Video segmentation, the process of selecting an object out of a video sequence, is a fundamentally important process for video editing and special effects. However, it remains an unsolved problem due to many difficulties such as large or rapid motions, motion blur, lighting and shadow changes, complex textures, similar colors in the foreground and background, and many others. While the human vision system relies on multiple visual cues and higher-order understanding of the objects involved in order to perceive the segmentation, current algorithms usually depend on a small amount of information to assist a user in selecting a desired object. This causes current methods to often fail for common cases. Because of this, industry still largely relies on humans to trace the object in each frame, a tedious and expensive process. This dissertation investigates methods of segmenting video by propagating the segmentation from frame to frame using multiple cues to maximize the amount of information gained from each user interaction. New and existing methods are incorporated in propagating as much information as possible to a new frame, leveraging multiple cues such as object colors or mixes of colors, color relationships, temporal and spatial coherence, motion, shape, and identifiable points.
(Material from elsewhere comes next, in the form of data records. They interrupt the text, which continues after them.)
-- ==== Sys2Proof/Machine/WeaverIO.lean ====
section
/-! DEFINITION. Control words (R309), DMA (R310, R311) and the other outputs of a Weaver core (R312 to R314), and the issue of one word
with its effect on the rest of the engine. -/
namespace Sys2Proof.Machine

/-! ## DMA -/

/-- A bank sample's components rounded to `w` bits (R310, modes 2 and 3). -/
def dmaPack (w v : Nat) : Nat := (packComp (sgn 24 (v / 2 ^ 24)) w).1 * 2 ^ w + (packComp (sgn 24 v) w).1
/-- A packed sample placed in the top bits of each component. -/
def dmaUnpack (w v : Nat) : Nat := (v / 2 ^ w % 2 ^ w) * 2 ^ (24 - w) * 2 ^ 24 + v % 2 ^ w * 2 ^ (24 - w)

/-- The bytes of a word in memory, by MODE. -/
def dmaBytes (mode : Nat) : Nat := [8, 6, 4, 3].getD mode 8
def dmaEncode (mode v : Nat) : List Byte :=
  match mode with
  | 0 => zeros 2 ++ beBytes 6 v
  | 1 => beBytes 6 v
  | 2 => beBytes 4 (dmaPack 16 v)
  | _ => beBytes 3 (dmaPack 12 v)
def dmaDecode (mode : Nat) (l : List Byte) : Nat :=
  match mode with
  | 0 => beNat (l.drop 2)
  | 1 => beNat l
  | 2 => dmaUnpack 16 (beNat l)
  | _ => dmaUnpack 12 (beNat l)

/-- The bytes of the Weaver cluster shared memory (R64). -/
def sharedBytes : Nat := 2 ^ 25

/-- A range of one side of a transfer lies in its space. -/
def Block.dmaSide (b : Block) (space addr len bytes : Nat) : Bool :=
  match space with
  | 0 | 1 => decide (addr + len ≤ 16384)
  | 2 => decide (addr + bytes ≤ sharedBytes)
  | _ => addr % 64 == 0 && bytes % 64 == 0 &&
    (bytes == 0 || (List.range (bytes / 64)).all (fun k => (b.hbmAt (addr + 64 * k)).isSome))

/-- An HBM3E range touches a pseudo-channel whose retirement is decided (R243). -/
def Block.rangeRetired (b : Block) (addr bytes : Nat) : Bool :=
  (List.range (bytes / 64)).any (fun k => match b.hbmAt (addr + 64 * k) with | some (p, _) => b.retiring p | none => false)

/-- The buffers in the overlay or cursor role (R265). -/
def Block.drawBufs (b : Block) : List Nat :=
  let v := b.val (ki K.DEN_LAYERS compInst)
  (if bit v 17 then [bits v 7 4, bits v 11 8] else []) ++ (if bit v 18 then [bits v 15 12] else [])

/-- The buffers whose range `[addr, addr + n)` touches. -/
def Block.bufsIn (b : Block) (addr n : Nat) : List Nat :=
  which 16 (fun k => b.bufOk k && decide (addr < b.bufAddr k + bufRange) && decide (b.bufAddr k < addr + n))

/-- An HBM3E range that a core may write: the Weaver DMA region, or an overlay or cursor buffer. -/
def Block.dmaMayWrite (b : Block) (addr n : Nat) : Bool :=
  let first := b.f K.WVR_DMA_REGION 0x40 7 0; let units := b.f K.WVR_DMA_REGION 0x40 15 8
  (decide (first * 2 ^ 30 ≤ addr) && decide (addr + n ≤ first * 2 ^ 30 + b.capacity units)) ||
  b.drawBufs.any (fun k => b.bufOk k && decide (b.bufAddr k ≤ addr) && decide (addr + n ≤ b.bufAddr k + bufRange))

/-- The check of a descriptor when its turn comes (R311). -/
def Block.dmaCheck (b : Block) (x : DmaDesc) : Status :=
  let ss := bits x.src 47 46; let sa := bits x.src 45 0; let ds := bits x.dst 47 46; let da := bits x.dst 45 0
  let len := bits x.len 23 0; let mode := bits x.len 27 24
  let bytes := len * dmaBytes mode
  let inner := decide (ss < 2) && decide (ds < 2)
  if (ss = 3 ∨ ds = 3) ∧ b.dev ≠ .flow then .notInThaw
  else if !inner && decide (3 < mode) then .paramRange
  else if !b.dmaSide ss sa len bytes || !b.dmaSide ds da len bytes then .paramRange
  else if ds = 3 ∧ !b.dmaMayWrite da bytes then .paramRange
  else if ds = 3 ∧ (b.bufsIn da bytes).any (fun k => b.bufReferenced k || (tfind b.bufWait k).isSome) then .busyScanout
  else if (ss = 3 && b.rangeRetired sa bytes) || (ds = 3 && b.rangeRetired da bytes) then .fault
  else .ok

/-- A transfer moves its data. -/
def Block.dmaMove (b : Block) (m : Mem) (c : Nat) (x : DmaDesc) : Block :=
  let ss := bits x.src 47 46; let sa := bits x.src 45 0; let ds := bits x.dst 47 46; let da := bits x.dst 45 0
  let len := bits x.len 23 0; let mode := bits x.len 27 24; let w := dmaBytes mode
  let vals := (List.range len).map (fun k => match ss with
    | 0 | 1 => b.rdWord48 m c ss (sa + k)
    | 2 => dmaDecode mode (b.rdBytes m (spShared (sa + k * w)) w)
    | _ => dmaDecode mode (b.hbmReads m (sa + k * w) w))
  match ds with
  | 0 | 1 => (vals.zip (List.range len)).foldl (fun b p => b.stWord48 c ds (da + p.2) p.1) b
  | 2 => b.stBytes (spShared da) (vals.map (dmaEncode mode)).flatten
  | _ => b.hbmStores da (vals.map (dmaEncode mode)).flatten

/-- The status of a descriptor goes to DMA_STAT with its tag; a failing one raises EV_WVR_FAULT with cause DMA. -/
def Block.dmaStat (b : Block) (c tag : Nat) (s : Status) : Block :=
  let b := b.setCore c { b.core c with dmaTag := tag, dmaStatus := s.num }
  if s = .ok then b else b.wvrFault c 4 false (b.core c).last.toNat s.num

/-- The descriptor at the front of the queue has its turn (R311): checked, then moved; its line becomes pending. -/
def Block.dmaDone (b : Block) (m : Mem) (c : Nat) : Block :=
  match (b.core c).dma with
  | [] => b
  | x :: t =>
    let b := b.setCore c { b.core c with dma := t }
    let s := b.dmaCheck x
    if s = .ok then
      let b := (b.dmaMove m c x).dmaStat c x.tag .ok
      let line := bits x.len 30 28
      if 1 ≤ line ∧ line ≤ 4 then b.pendLine c (line - 1) else b
    else b.dmaStat c x.tag s

/-- DMA_GO: the descriptor is queued, unless 8 are. -/
def Block.dmaGo (b : Block) (c tag : Nat) : Block :=
  let x := b.core c
  if 8 ≤ x.dma.length then b.dmaStat c tag .busy
  else b.setCore c { x with dma := x.dma ++ [⟨tget 0 x.cw 0x20, tget 0 x.cw 0x21, tget 0 x.cw 0x22, tag⟩] }

/-! ## Control words -/

/-- A 64-bit quantity in two control words (R292). -/
def Core.cw64 (x : Core) (a : Nat) : Nat := tget 0 x.cw a + tget 0 x.cw (a + 1) % 2 ^ 16 * 2 ^ 48

/-- What CRD reads of a control word. -/
def Block.cwRead (b : Block) (c a : Nat) : Nat :=
  let x := b.core c
  if 0x08 ≤ a ∧ a < 0x10 then (tget {} x.taps (a - 0x08)).wr
  else if 0x10 ≤ a ∧ a < 0x18 then tget 0 x.cw a
  else match a with
    | 0x00 => b.beat % 2 ^ 48
    | 0x01 => b.beat / 2 ^ 48
    | 0x02 => b.cycle
    | 0x03 => c
    | 0x04 => b.now.w0
    | 0x05 => tget 0 x.cw 5
    | 0x18 => x.rpt.wr
    | 0x19 => tget 0 x.cw 0x19
    | 0x1A => x.svc.wr
    | 0x1B => tget 0 x.cw 0x1B
    | 0x1C => maskOf 4 (fun l => tget 0 x.pend l != 0) + (List.range 4).foldl (fun v l => v + tget 0 x.pend l * 2 ^ (8 + 8 * l)) 0
    | 0x24 => x.dmaTag + x.dmaStatus * 2 ^ 16 + x.dma.length * 2 ^ 32
    | 0x31 => b2n x.reqBusy + x.reqStatus * 2 ^ 16
    | 0x37 => tget 0 x.cw 0x37
    | 0x38 => tget 0 x.cw 0x38
    | 0x39 => maskOf 8 b.spiBusy
    | _ => (Config.unreadWord b.fresh a).toNat

/-- The side of a CRD: reading 0x04 latches both time words; a word that the table gives no read takes a free value. -/
def Block.cwReads (b : Block) (c a : Nat) : Block :=
  if a = 0x04 then b.setCore c { b.core c with cw := tset (b.core c).cw 5 b.now.w1 }
  else if [0x06, 0x07, 0x1D, 0x1E, 0x1F, 0x20, 0x21, 0x22, 0x23, 0x28, 0x29, 0x2A, 0x2B, 0x2C, 0x2D, 0x2E, 0x2F, 0x30, 0x32, 0x33, 0x34,
           0x35, 0x36, 0x3A, 0x3B, 0x3C, 0x3D, 0x3E, 0x3F, 0x25, 0x26, 0x27].contains a then b.tick
  else b

/-- A readable word takes a value: the queue sees it at once, CRD two words later (R297). -/
def Block.cwOffset (b : Block) (c a v : Nat) (f : Core → Core) : Block :=
  let x := f (b.core c)
  b.setCore c { x with flight := x.flight ++ [⟨.cw a, v, 1⟩] }

/-- EVT_GO (R312). -/
def Block.evtGo (b : Block) (c : Nat) : Block :=
  let x := b.core c
  b.raise (385 + 4 * c) (((List.range 3).map (fun k => beBytes 6 (tget 0 x.cw (0x28 + k)))).flatten.take 15 ++ beBytes 1 (b2n x.late))

/-- TRQ_GO (R312): a request to a unit of another source, or one that is not armed, is discarded and reported. -/
def Block.trqGo (b : Block) (m : Mem) (c u : Nat) : Block :=
  let x := b.core c
  if b.tgTakes u (fun b => b.tgSource u == 9) then Block.acting m (b.trgRequest u (x.cw64 0x2C) x.late)
  else b.wvrFaultFree c 5 false x.last.toNat

/-- SPI_CTL (R312). -/
def Block.spiCtl (b : Block) (c v : Nat) : Block :=
  let x := b.core c
  let j := bits v 2 0
  if b.spiBusy j || b.f K.JRX_SPI_CFG (0x40 + j) 17 17 == 0 then b.wvrFaultFree c 6 false x.last.toNat
  else (b.setCore c { x with spi := j :: x.spi.erase j }).spiStart j (bits v 8 3 + 1) (bits v 9 9) (x.cw64 0x35) (some c)

/-- STR_GO (R312): the block's words as bytes. A block outside its bank is refused. -/
def Block.strGo (b : Block) (m : Mem) (c : Nat) : Block :=
  let x := b.core c
  let v := tget 0 x.cw 0x3C
  let bank := bits v 47 46; let a := bits v 45 32; let n := bits v 31 16
  let (b, ok) : Block × Bool :=
    if bank < 2 ∧ a + n ≤ 16384 then
      b.strWeaver (bits v 5 0) c ((List.range n).map (fun k => beBytes 6 (b.rdWord48 m c bank (a + k)))).flatten x.late
    else (b, false)
  if ok then b else b.wvrFaultFree c 7 false x.last.toNat

/-- REQ_GO (R313). -/
def Block.reqGo (b : Block) (c v : Nat) : Block :=
  let x := b.core c
  if x.reqBusy then b.wvrFaultFree c 8 false x.last.toNat
  else b.setCore c { x with reqBusy := true, reqAddr := v % 2 ^ 14 }

/-- CWR of value `v` to control word `a` (R309): a write to a read-only or reserved word has no effect. -/
def Block.cwWrite (b : Block) (m : Mem) (c a v : Nat) : Block :=
  let x := b.core c
  let b' := b.setCore c { x with cw := tset x.cw a v }
  if 0x10 ≤ a ∧ a < 0x18 then
    b.cwOffset c a v (fun x => { x with taps := tupd {} x.taps (a - 0x10) (fun r => { r with rd := v }) })
  else match a with
    | 0x19 => b.cwOffset c a v (fun x => { x with rpt := { x.rpt with rd := v } })
    | 0x1B => b.cwOffset c a v (fun x => { x with svc := { x.svc with rd := v } })
    | 0x20 | 0x21 | 0x22 | 0x28 | 0x29 | 0x2A | 0x2C | 0x2D | 0x35 | 0x36 | 0x3C | 0x3E => b'
    | 0x23 => b.dmaGo c (v % 2 ^ 16)
    | 0x2B => b.evtGo c
    | 0x2E => b.trqGo m c (v % 16)
    | 0x2F => b.setCore c { x with gates := x.gates ++ [(v % 16, bits v 4 4)] }
    | 0x30 => b.reqGo c v
    | 0x34 => b.spiCtl c v
    | 0x3D => b.strGo m c
    | 0x3F => b.svcAnswer c (v % 2 ^ 16) (bits v 31 16) (tget 0 x.cw 0x3E)
    | _ => b

/-- GATE comes into force at a boundary (R309). -/
def Block.gateBoundary (b : Block) (c : Nat) : Block :=
  let x := b.core c
  x.gates.foldl (fun b g => b.pv K.TRG_QUAL_GATE g.1 g.2) (b.setCore c { x with gates := [] })

/-! ## The issue of one word -/

/-- Whether a core may issue a word: it starts, runs, or ends a REP before a stop (R298, R315), and is neither halted nor in WAITB, nor held
for the beat start that an overrun brings (R304). -/
def Block.mayIssue (b : Block) (c : Nat) : Bool :=
  let x := b.core c
  (b.wvrTakes c || (b.life bWVR c == lStopping && x.rep.isSome)) && !x.halted && !x.waitb && !(x.abortDue && x.rep.isNone)

/-- The loaded word at the program counter. -/
def Block.wordAt (b : Block) (c : Nat) : Option Nat := (tfind (b.core c).prog (b.core c).pc.toNat).map (·.toNat)

/-- The largest REP count (R299). -/
def Block.repCap (b : Block) (c : Nat) : Nat := b.f K.WVR_REP_CAP c 15 0

/-- The control word that the word at the program counter reads, if it is a CRD. -/
def crdAddr (w : Nat) : Option Nat := if wordOp w = some .crd then some (bits w 51 38) else none

/-- Core `c` issues the word at its program counter (R297, R319), with its stores, its control word and its halt; a completed beat handler is
measured (R303), and what waited for the end of a REP follows (R304, R315). -/
def Block.issue (b : Block) (m : Mem) (c : Nat) : Block :=
  if !b.mayIssue c then b
  else
    let x := b.core c
    let r := x.issue (b.repCap c) (fun bank i => b.rdWord48 m c bank i) (b.cwRead c)
    match r.halt with
    | some cause => b.coreHalt c cause
    | none =>
      let read := (b.wordAt c).bind crdAddr
      let b := b.setCore c { r.core with fromWaitb := r.core.fromWaitb && !r.core.waitb }
      let b := match read with | some a => b.cwReads c a | none => b
      let b := r.stores.foldl (fun b s => b.coreStore c s.1 s.2.1 s.2.2) b
      let b := if r.core.waitb && x.bh then
          let n := x.hcycles
          (b.pv K.WVR_LAST_CYCLES c (n % 2 ^ 32)).pv K.WVR_MAX_CYCLES c (max (b.val (ki K.WVR_MAX_CYCLES c)) (n % 2 ^ 32))
        else b
      let b := match r.control with | some (a, v) => b.cwWrite m c a v | none => b
      (if (b.core c).abortDue then b.beatTake c else b).coreLeaves c

end Sys2Proof.Machine
end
The cues are weighted and applied on a local basis depending on the reliability of the cue in each region of the image. The reliability of the cues is learned from any corrections the user makes. In this framework, every action of the user is examined and leveraged in an attempt to provide as much information as possible to guarantee a correct segmentation. Propagating segmentation information from frame to frame using multiple cues and learning from the user interaction allows users to more quickly and accurately extract objects from video while exerting less effort.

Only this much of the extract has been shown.